Guadalutzin…Tonantzinlupe… 12/12/12
On this auspicious and “once a century” day of the year I am moved to share 12 versions of an image that I was raised to love: La Virgen de Guadalupe.
December 12th is the Feast Day of Our Lady of Guadalupe and obviously this year this is a very special celebration being that it is 12/12/12!
As my Tia Frances shared with me ” This is the year of the woman, the year of feminine energy and healing”
Tonight I went to the Celebracion Guadalupana at the Los Angeles Cathedral of our Lady of the Angels. The evening started out with Danzantes filling the plaza with the smell of Copal, the rhythmically strong movements of bodies young and old, the mesmerizing swirls of feathered headdresses and the earthly beat of the drums. I lit a candle for my ancestors and kneeled in front of the Guadalupe mosaic outside the cathedral. The dancer with the peacock headdress shed a peacock feather right in front of me… We moved into the church and listened to a youth orchestra, the church choir and mariachis. The sound in that cathedral is stunning. The MC, speaking in Spanish, told the history of the Guadalupe and to my surprise also talked about the Indigenous symbolism of this image of Mexico…finally we sang Las Mañanitas to La Virgencita and the midnight mass began.
I associate her image with my grandparents, with my Mexican roots, with my family on sunday mornings going to church, with the endless burning candles on my parent’s altar, with the medal I got at the Basilica in D.F, with feeling safe as long as I say a little prayer to her, with tattoos on brown skin, with the soothing aroma of roses that actually smell like roses…
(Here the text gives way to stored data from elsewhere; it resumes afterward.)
/-- A transfer of TX is no event of the deframer. -/
theorem rxEventCount_afterTx {o : Obs} (s : State) (x : Tx) (rs : List Payload) (ho : o.ofTx = true) :
    rxEventCount (s.afterTx x rs o) = rxEventCount s := by
  obtain ⟨-, -, hrx⟩ := Obs.ofTx_true ho
  have hnil : ([o].filterMap fun a => a.raised?.filter Event.ofRx) = [] :=
    List.filterMap_cons_none hrx
  rw [rxEventCount_eq, rxEventCount_eq, State.afterTx_trace, List.filterMap_append, hnil, List.append_nil]

theorem hits_of_isTx {i : Instr} (h : isTx i = true) : hits [i] = 0 :=
  hits_of_ne (by rintro rfl; cases h)

/-- Every operation but a reset changes the accounts by its sync hit. -/
theorem State.Effect.accounts_eq {s t : State} {i : Instr} (h : s.Effect i t) (hi : i ≠ .reset) :
    accounts t = hits [i] + accounts s := by
  cases h with
  | @byte b rest _ r o hin hov h =>
    have hcount := h.count_eq
    have hacc := s.afterByte_accounts b rest r o
    rw [inFlight_eq] at hacc
    omega
  | encoder h =>
    obtain ⟨-, hdel⟩ := h.obs_rx
    simp [accounts, hits_of_isTx h.isTx, rxEventCount_afterTx s _ _ h.obs_ofTx, hdel, inFlight_eq]
  | take => simp [accounts, hits_of_ne, rxEventCount, inFlight_eq]
  | reset => exact absurd rfl hi
  | frame => simp [accounts, hits_of_ne, rxEventCount, inFlight_eq]

/-- Settles O54, by induction on the operations. -/
theorem everySyncHitIsAccountedFor : Obligations.EverySyncHitIsAccountedFor := by
  intro is s t his h
  have hrun : accounts t = hits is + accounts s := by
    induction is generalizing s with
    | nil =>
      cases h
      exact (Nat.zero_add _).symm
    | cons i is ih =>
      obtain ⟨hi, his⟩ : Instr.reset ≠ i ∧ Instr.reset ∉ is := by simpa using his
      obtain ⟨u, heff, h⟩ := execAll_cons_next h
      rw [ih u his h, heff.accounts_eq hi.symm, hits_cons i is]
      omega
  simp only [accounts] at hrun
  omega

end Sys2Proof.Machine
end

section
/-! The frames of TX (R98, R121): while a payload is latched, the emit operations push the bytes of its frame. -/
namespace Sys2Proof.Machine

/-- The latch holds the legal payload `p`. -/
structure Tx.Holds (x : Tx) (p : Payload) : Prop where
  legal : p.length ≤ Config.maxLen
  len : x.len.toNat = p.length
  latch : memRange x.buf 0 p.length = .ok p
  cursor : x.state = .data → x.cursor.toNat < x.len.toNat

/-- How many bytes of its frame a busy encoder has pushed. -/
def Tx.emitted (x : Tx) : Nat :=
  match x.state with
  | .idle => 0
  | .sync0 => 0
  | .sync1 => 1
  | .len => 2
  | .data => 3 + x.cursor.toNat
  | .csum => 3 + x.len.toNat

section
variable {x x' : Tx} {rs rs' : List Payload} {i : Instr} {o : Obs} {p : Payload}

theorem frameBytes_getElem?_payload {k : Nat} (hk : k < p.length) : (frameBytes p)[3 + k]? = p[k]? := by
  rw [frameBytes, List.append_assoc, List.getElem?_append_right (Nat.le_add_right 3 k),
    List.getElem?_append_left (by simpa using hk)]
  simp

theorem frameBytes_getElem?_csum : (frameBytes p)[3 + p.length]? = some (csum p) := by
  have hlen : ([Config.sync0, Config.sync1, BitVec.ofNat 8 p.length] ++ p).length = 3 + p.length := by
    rw [List.length_append]
    rfl
  rw [frameBytes, List.getElem?_append_right hlen.le, hlen, Nat.sub_self]
  rfl

theorem Tx.Holds.lengthByte (hp : x.Holds p) : x.len = BitVec.ofNat 8 p.length := by
  rw [← hp.len, BitVec.ofNat_toNat, BitVec.setWidth_eq]

/-- An emit operation pushes the next byte of the frame; the last one leaves the encoder idle. -/
theorem Tx.Effect.pushes_next (h : x.Effect rs i x' rs' o) (hp : x.Holds p) (hst : x.state ≠ .idle) :
    ∃ v, o = .pushed v ∧ (frameBytes p)[x.emitted]? = some v ∧
      ((x'.state ≠ .idle ∧ x'.Holds p ∧ x'.emitted = x.emitted + 1) ∨
        (x'.state = .idle ∧ x.emitted + 1 = (frameBytes p).length)) := by
  have hlen := hp.len
  have holds : x'.len = x.len → x'.buf = x.buf → x'.Holds p := fun hl hb =>
    ⟨hp.legal, hl ▸ hp.len, hb ▸ hp.latch, h.cursor_lt⟩
  cases h with
  | req hst' => exact absurd hst' hst
  | reqOversize hst' => exact absurd hst' hst
  | sync0 hst' =>
    refine ⟨_, rfl, ?_, .inl ⟨by simp, holds rfl rfl, ?_⟩⟩ <;> simp [Tx.emitted, hst', frameBytes]
  | sync1 hst' =>
    refine ⟨_, rfl, ?_, .inl ⟨by simp, holds rfl rfl, ?_⟩⟩ <;> simp [Tx.emitted, hst', frameBytes]
  | len hst' =>
    refine ⟨_, rfl, ?_, .inl ⟨?_, holds rfl rfl, ?_⟩⟩
    · simp [Tx.emitted, hst', frameBytes, hp.lengthByte]
    · by_cases h0 : x.len.toNat = 0 <;> simp [h0]
    · by_cases h0 : x.len.toNat = 0 <;> simp [Tx.emitted, hst', h0]
  | @data _ v hst' hlt hv =>
    have hget : p[x.cursor.toNat]? = some v := by
      obtain ⟨w, hw, hread⟩ := (memRange_ok.mp hp.latch).2 _ (hlt.trans_eq hlen)
      rw [Nat.zero_add, hv] at hread
      cases hread
      exact hw
    refine ⟨v, rfl, ?_, .inl ⟨?_, holds rfl rfl, ?_⟩⟩
    · simp only [Tx.emitted, hst']
      rw [frameBytes_getElem?_payload (hlt.trans_eq hlen), hget]
    · by_cases hlast : x.cursor.toNat + 1 = x.len.toNat <;> simp [hlast]
    · by_cases hlast : x.cursor.toNat + 1 = x.len.toNat <;>
        simp only [Tx.emitted, hst', hlast, if_true, if_false, toNat_add_one_of_lt hlt] <;> omega
  | csum hst' hd =>
    rw [hlen, hp.latch] at hd
    cases hd
    refine ⟨_, rfl, ?_, .inr ⟨rfl, ?_⟩⟩
    · simp only [Tx.emitted, hst', hlen]
      exact frameBytes_getElem?_csum
    · simp only [Tx.emitted, hst', frameBytes_length, Config.overhead, hlen]
      omega

/-- An accepted request is held with nothing of its frame pushed; an idle encoder does nothing else. -/
theorem Tx.Effect.of_idle (h : x.Effect rs i x' rs' o) (hst : x.state = .idle) :
    (∃ p, o = .accepted p ∧ x'.state ≠ .idle ∧ x'.Holds p ∧ x'.emitted = 0) ∨
      (x'.state = .idle ∧ o.accepted? = none ∧ o.pushed? = none) := by
  cases h with
  | req _ hp hfill =>
    exact .inl ⟨_, rfl, by simp,
      ⟨hp, toNat_lengthByte hp, (memFill_legal hp hfill).1, fun h => by cases h⟩, rfl⟩
  | reqOversize => exact .inr ⟨hst, rfl, rfl⟩
  | sync0 hst' => rw [hst] at hst'; cases hst'
  | sync1 hst' => rw [hst] at hst'; cases hst'
  | len hst' => rw [hst] at hst'; cases hst'
  | data hst' => rw [hst] at hst'; cases hst'
  | csum hst' => rw [hst] at hst'; cases hst'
I also associate her image with womanhood, power, patience, strength, change, pride, tears, confusion, love, community, wonder, and intrigue.
For a little background on the history of this image here is an excerpt from:
” According to both oral tradition and official versions, a beautiful Mexica woman appeared to Juan Diego and speaking to him in Nahuatl, asked him to tell the bishop that her name was La Virgen de Guadalupe and that she wanted a church built on Tepeyac. When Juan Diego was not believed, as proof of his story, she instructed him to fill his tilma (cape) with roses and take them to the Catholic bishop yet again with instructions to build a church on that same site. When Juan Diego opened his cloak to show the bishop the flowers , instead of roses, the image that we know of today as Our Lady of Guadalupe was miraculously imprinted upon the cotton fabric. That tilma is now enshrined at the Catholic Basilica in Mexico City.
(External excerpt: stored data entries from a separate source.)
-- ==== Sys2Proof/Machine/Step.lean ====
section
/-!
DEFINITION. One step of the machine: the next action of the list of actions still to happen, or, when
there is none, the engine's turn. Every step is one host action or one engine step (10_state.md R13,
43_host_interface.md R125).
-/
namespace Sys2Proof.Machine

/-- One step. -/
def step (s : State) : Host.Outcome State Fault Refusal :=
  match s.record with
  | some f => runFaulted f s
  | none =>
    match s.events with
    | e :: rest => runEvent e { s with events := rest }
    | [] => runIdle s

/-- The state whose very next step runs the instruction with these bits (log 11). The machine takes an
instruction from a host write of `CMD` (43_host_interface.md R117), and an instance that is BUSY takes
the next step of its operation from `CMD` (10_state.md R18, 20_memory.md R50): so the word is the
host's next write of `CMD`, or, while BUSY, what `CMD` holds. -/
def State.withFetchWord (s : State) (nbits w : Nat) : State :=
  let v : Word := BitVec.ofNat 64 (w % 2 ^ nbits)
  if s.block.busy then
    { s with
      block := { s.block with cmd := v.setWidth 32 }, record := none,
      events := .engine 0 :: s.events }
  else { s with record := none, events := .wr 0 8 v :: s.events }

end Sys2Proof.Machine
end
The devout Catholic will tell you that Our Lady of Guadalupe appeared to a peasant by the name of Juan Diego in a demonstration of faith for the conquering Spaniards.
Ask a mestizo or Indigenous person and they will tell you that Our Lady of Guadalupe is really Coatlaxopeuh, another name for Earth Mother Tonantzin, to whom offerings were made on that same hill of Tepeyac hundreds of years before the arrival of the Spaniards.
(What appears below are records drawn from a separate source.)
-- ==== Sys2Proof/Certificates/Slice0/Obligations.lean ====
section
/-!
DEFINITION. The statements for the provers, about the machine alone. Each docstring names the rule of
spec/ it formalises; in them W, H, PP, PR, ROW_BYTES are the operands the registers hold.
-/
open Sys2Proof Sys2Proof.Machine

/-! ### Encoding -/

/-- The words of 30_encoding.md R61 and the reserved ones of 95_test_vectors.md F1 to F4. -/
def Obligations.KnownCommandWords : Prop :=
  decode 0x00000001 = .ok .yuv420ToRgb ∧ decode 0x00000002 = .ok .bgraToRgb ∧
    encode .yuv420ToRgb = 0x00000001 ∧ encode .bgraToRgb = 0x00000002 ∧
    decode 0x00000000 = .error (.reservedOpcode 0) ∧
    decode 0x00000003 = .error (.reservedOpcode 3) ∧
    decode 0x00000101 = .error (.reservedBits 1) ∧
    decode 0xFFFFFFFF = .error (.reservedBits 0xFFFFFF)

/-- 30_encoding.md R61: a word selects an operation exactly when all 32 bits match; every other word
is rejected; decoding an encoded instruction gives it back. -/
def Obligations.DecodeMatchesAllThirtyTwoBits : Prop :=
  (∀ w : CmdWord, decode w = .ok .yuv420ToRgb ↔ w = 0x00000001) ∧
    (∀ w : CmdWord, decode w = .ok .bgraToRgb ↔ w = 0x00000002) ∧
    (∀ w : CmdWord, w ≠ 0x00000001 → w ≠ 0x00000002 → ∃ r, decode w = .error r) ∧
    ∀ i : Instr, CmdWord.wf (encode i) = true ∧ decode (encode i) = .ok i

/-- 30_encoding.md R62: whatever reserved word the host writes to `CMD` of an instance that is not
BUSY, the step stops with `IllegalCommand` and the word; nothing starts. -/
def Obligations.ReservedCommandStartsNothing : Prop :=
  ∀ (s : State) (k : Nat) (w : CmdWord) (rest : List Event), s.record = none →
    s.events = .wr k 8 (w.setWidth 64) :: rest → k ≤ s.peers.length →
    (s.focus k).block.busy = false → w ≠ 0x00000001 → w ≠ 0x00000002 →
    step s = .fault (.illegalCommand (.word (w.setWidth 64)))

/-- The model's choice (log 18): a value of more than 32 bits written to `CMD` is no command either. -/
def Obligations.TooWideCommandValueStops : Prop :=
  ∀ (s : State) (v : Word), s.block.busy = false → 2 ^ 32 ≤ v.toNat →
    hostWrite 8 v s = .fault (.illegalCommand (.word v))

/-! ### A step runs the decoded instruction -/

/-- 30_encoding.md R66, 43_host_interface.md R117, R125, and the model's list of actions and place of
the acting instance (logs 5 and 8): a host write of a command word to an instance
that is not BUSY runs the decoded instruction on it; the engine's turn of a BUSY instance runs the
instruction that `CMD` decodes to; with no action left, the first busy instance has its turn. Around
`exec` a step takes the action from the list and brings the instance into place and back. -/
def Obligations.StepRunsDecodedInstruction : Prop :=
  (∀ (s : State) (k : Nat) (v : Word) (rest : List Event) (i : Instr), s.record = none →
      s.events = .wr k 8 v :: rest → k ≤ s.peers.length → (s.focus k).block.busy = false →
      decodeValue v = .ok i →
      step s = mapNext (fun t => t.focus k) (exec i ({ s with events := rest }.focus k))) ∧
    (∀ (s : State) (k : Nat) (rest : List Event) (i : Instr), s.record = none →
      s.events = .engine k :: rest → k ≤ s.peers.length → (s.focus k).block.busy = true →
      decode (s.focus k).block.cmd = .ok i →
      step s = mapNext (fun t => t.focus k) (exec i ({ s with events := rest }.focus k))) ∧
    ∀ (s : State) (k : Nat) (i : Instr), s.record = none → s.events = [] →
      s.firstBusy = some k → decode (s.focus k).block.cmd = .ok i →
      step s = mapNext (fun t => t.focus k) (exec i (s.focus k))

/-- The state made for an instruction's bits runs exactly that instruction next (log 11). -/
def Obligations.FetchWordRunsDecodedInstruction : Prop :=
  ∀ (s : State) (nbits w : Nat) (i : Instr), decodeTableWord nbits w = some i →
    step (s.withFetchWord nbits w) =
      if s.block.busy then
        exec i { s with block := { s.block with cmd := encode i }, record := none }
      else exec i { s with record := none }

/-! ### The clamp -/

/-- 40_clamp.md R72, (a) to (d). -/
def Obligations.ClampTestableProperties : Prop :=
  ∀ v : Int, (0 ≤ (clamp v).toNat ∧ (clamp v).toNat ≤ 255) ∧
    (0 ≤ v → v ≤ 255 → ((clamp v).toNat : Int) = v) ∧
    (v < 0 → (clamp v).toNat = 0) ∧ (255 < v → (clamp v).toNat = 255)

/-- 40_clamp.md R73, (e) to (h). -/
def Obligations.ClampMonotoneIdempotentMinMax : Prop :=
  (∀ a b : Int, a ≤ b → (clamp a).toNat ≤ (clamp b).toNat) ∧
    (∀ v : Int, clamp (clamp v).toNat = clamp v) ∧
    (∀ v : Int, ((clamp v).toNat : Int) = min 255 (max 0 v) ∧
      ((clamp v).toNat : Int) = max 0 (min 255 v)) ∧
    ∀ b : Byte, clamp (sample b) = b

/-- 40_clamp.md R75: the ranges of the pre-clamp values and where they are attained; a clamp port of
10 bits or more gives the same outputs; the BGRA converter presents samples in [0, 255]. -/
def Obligations.ClampPortOfTenBitsSuffices : Prop :=
  (∀ y u v : Byte,
      (-179 ≤ redPre (sample y) (sample v) ∧ redPre (sample y) (sample v) ≤ 433) ∧
      (-137 ≤ greenPre (sample y) (sample u) (sample v) ∧
        greenPre (sample y) (sample u) (sample v) ≤ 390) ∧
      (-227 ≤ bluePre (sample y) (sample u) ∧ bluePre (sample y) (sample u) ≤ 479)) ∧
    (redPre 0 0 = -179 ∧ redPre 255 255 = 433 ∧ greenPre 0 255 255 = -137 ∧
      greenPre 255 0 0 = 390 ∧ bluePre 0 0 = -227 ∧ bluePre 255 255 = 479) ∧
    (∀ (cw : Nat) (y u v : Byte), 10 ≤ cw →
      clampUnit cw (BitVec.ofInt cw (redPre (sample y) (sample v))) = red y v ∧
      clampUnit cw (BitVec.ofInt cw (greenPre (sample y) (sample u) (sample v))) = green y u v ∧
      clampUnit cw (BitVec.ofInt cw (bluePre (sample y) (sample u))) = blue y u) ∧
    ∀ b : Byte, 0 ≤ sample b ∧ sample b ≤ 255

/-! ### Operands and index equations -/

/-- 30_encoding.md R58, R59: an address operand is the low AW bits as a natural, a geometry operand the
low GW bits as a two's complement integer; the bits above are ignored. The last two clauses say which
operand of which operation is which. -/
def Obligations.OperandExtraction : Prop :=
  ∀ (p : Params) (w : Word), p.wf = true →
    (addressOf p w = w.toNat % 2 ^ p.aw ∧ addressOf p w < 2 ^ p.aw) ∧
    (geometryOf p w = Int.bmod w.toNat (2 ^ p.gw) ∧ Fits p.gw (geometryOf p w)) ∧
    (∀ x : Word, x.toNat % 2 ^ p.aw = w.toNat % 2 ^ p.aw → addressOf p x = addressOf p w) ∧
    (∀ x : Word, x.toNat % 2 ^ p.gw = w.toNat % 2 ^ p.gw → geometryOf p x = geometryOf p w) ∧
    (∀ b : Block, b.yuvOperands p =
      { yBase := addressOf p b.arg[0], uBase := addressOf p b.arg[1],
        vBase := addressOf p b.arg[2], width := geometryOf p b.arg[3],
        height := geometryOf p b.arg[4], pp := geometryOf p b.arg[5],
        pr := geometryOf p b.arg[6], rgbBase := addressOf p b.arg[7] }) ∧
    ∀ b : Block, b.bgraOperands p =
      { bgraBase := addressOf p b.arg[0], width := geometryOf p b.arg[1],
        height := geometryOf p b.arg[2], rowBytes := geometryOf p b.arg[3],
        rgbBase := addressOf p b.arg[4] }

/-- 41_yuv420_to_rgb.md R94: the chroma pair contributes three integers, the same for the four pixels
of a 2 by 2 block, in these ranges; neutral chroma gives (yp, yp - 1, yp - 1) clamped. -/
def Obligations.ChromaDeltas : Prop :=
  (∀ y u v : Byte, red y v = clamp (sample y + deltaRed (sample v)) ∧
      green y u v = clamp (sample y + deltaGreen (sample u) (sample v)) ∧
      blue y u = clamp (sample y + deltaBlue (sample u))) ∧
    (∀ u v : Byte, (-179 ≤ deltaRed (sample v) ∧ deltaRed (sample v) ≤ 178) ∧
      (-137 ≤ deltaGreen (sample u) (sample v) ∧ deltaGreen (sample u) (sample v) ≤ 135) ∧
      (-227 ≤ deltaBlue (sample u) ∧ deltaBlue (sample u) ≤ 224)) ∧
    (deltaRed 128 = 0 ∧ deltaGreen 128 128 = -1 ∧ deltaBlue 128 = -1) ∧
    (∀ y : Byte, red y 128 = y ∧ green y 128 128 = clamp (sample y - 1) ∧
      blue y 128 = clamp (sample y - 1)) ∧
    ∀ (o : YuvOperands) (i j i' j' : Nat), i / 2 = i' / 2 → j / 2 = j' / 2 →
      (o.chromaU i j).addr = (o.chromaU i' j').addr ∧
      (o.chromaV i j).addr = (o.chromaV i' j').addr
They will tell you that Tonantzin/Coatlaxopeuh appeared to Cuauhtlatoatzi to inspire hope in a people who were being oppressed by the Spanish and, later when the Church acknowledged Our Lady of Guadalupe as the Patroness of Mexico, to allow the people to continue to honor her in safety.
To many people, she is not either/or, but rather one: TonantzinGuadalupe. Her blend of Indigenous and European features represents the beauty and sacredness of both cultures—not just those of the dominant society. Her face is the face of today’s Mexican, Chicano, Mestizo… The two cultures, reconciled in this moment, acknowledge the uncommon bond of love for the Woman Who is Cloaked with the Sun; the bridge of Light between peoples.“
Her duality echoes inside me… I worship Mother Nature and am blessed by flowers, copal, the moon and the stars. My heart still skips a beat when I smell frankincense and myrrh, when I hear the prayers I know by heart during a Catholic mass, when I say “peace be with you,” first to my mother and father and then to those around me. I pray to the energy of the universe and to those who have gone before me.
On this day I pray for the healing of Mexico, the end of violence against women and the chance for all little girls to take pride in their roots, their dreams and their future.
¡Que Viva La Virgen de Guadalupe y Tonantzin!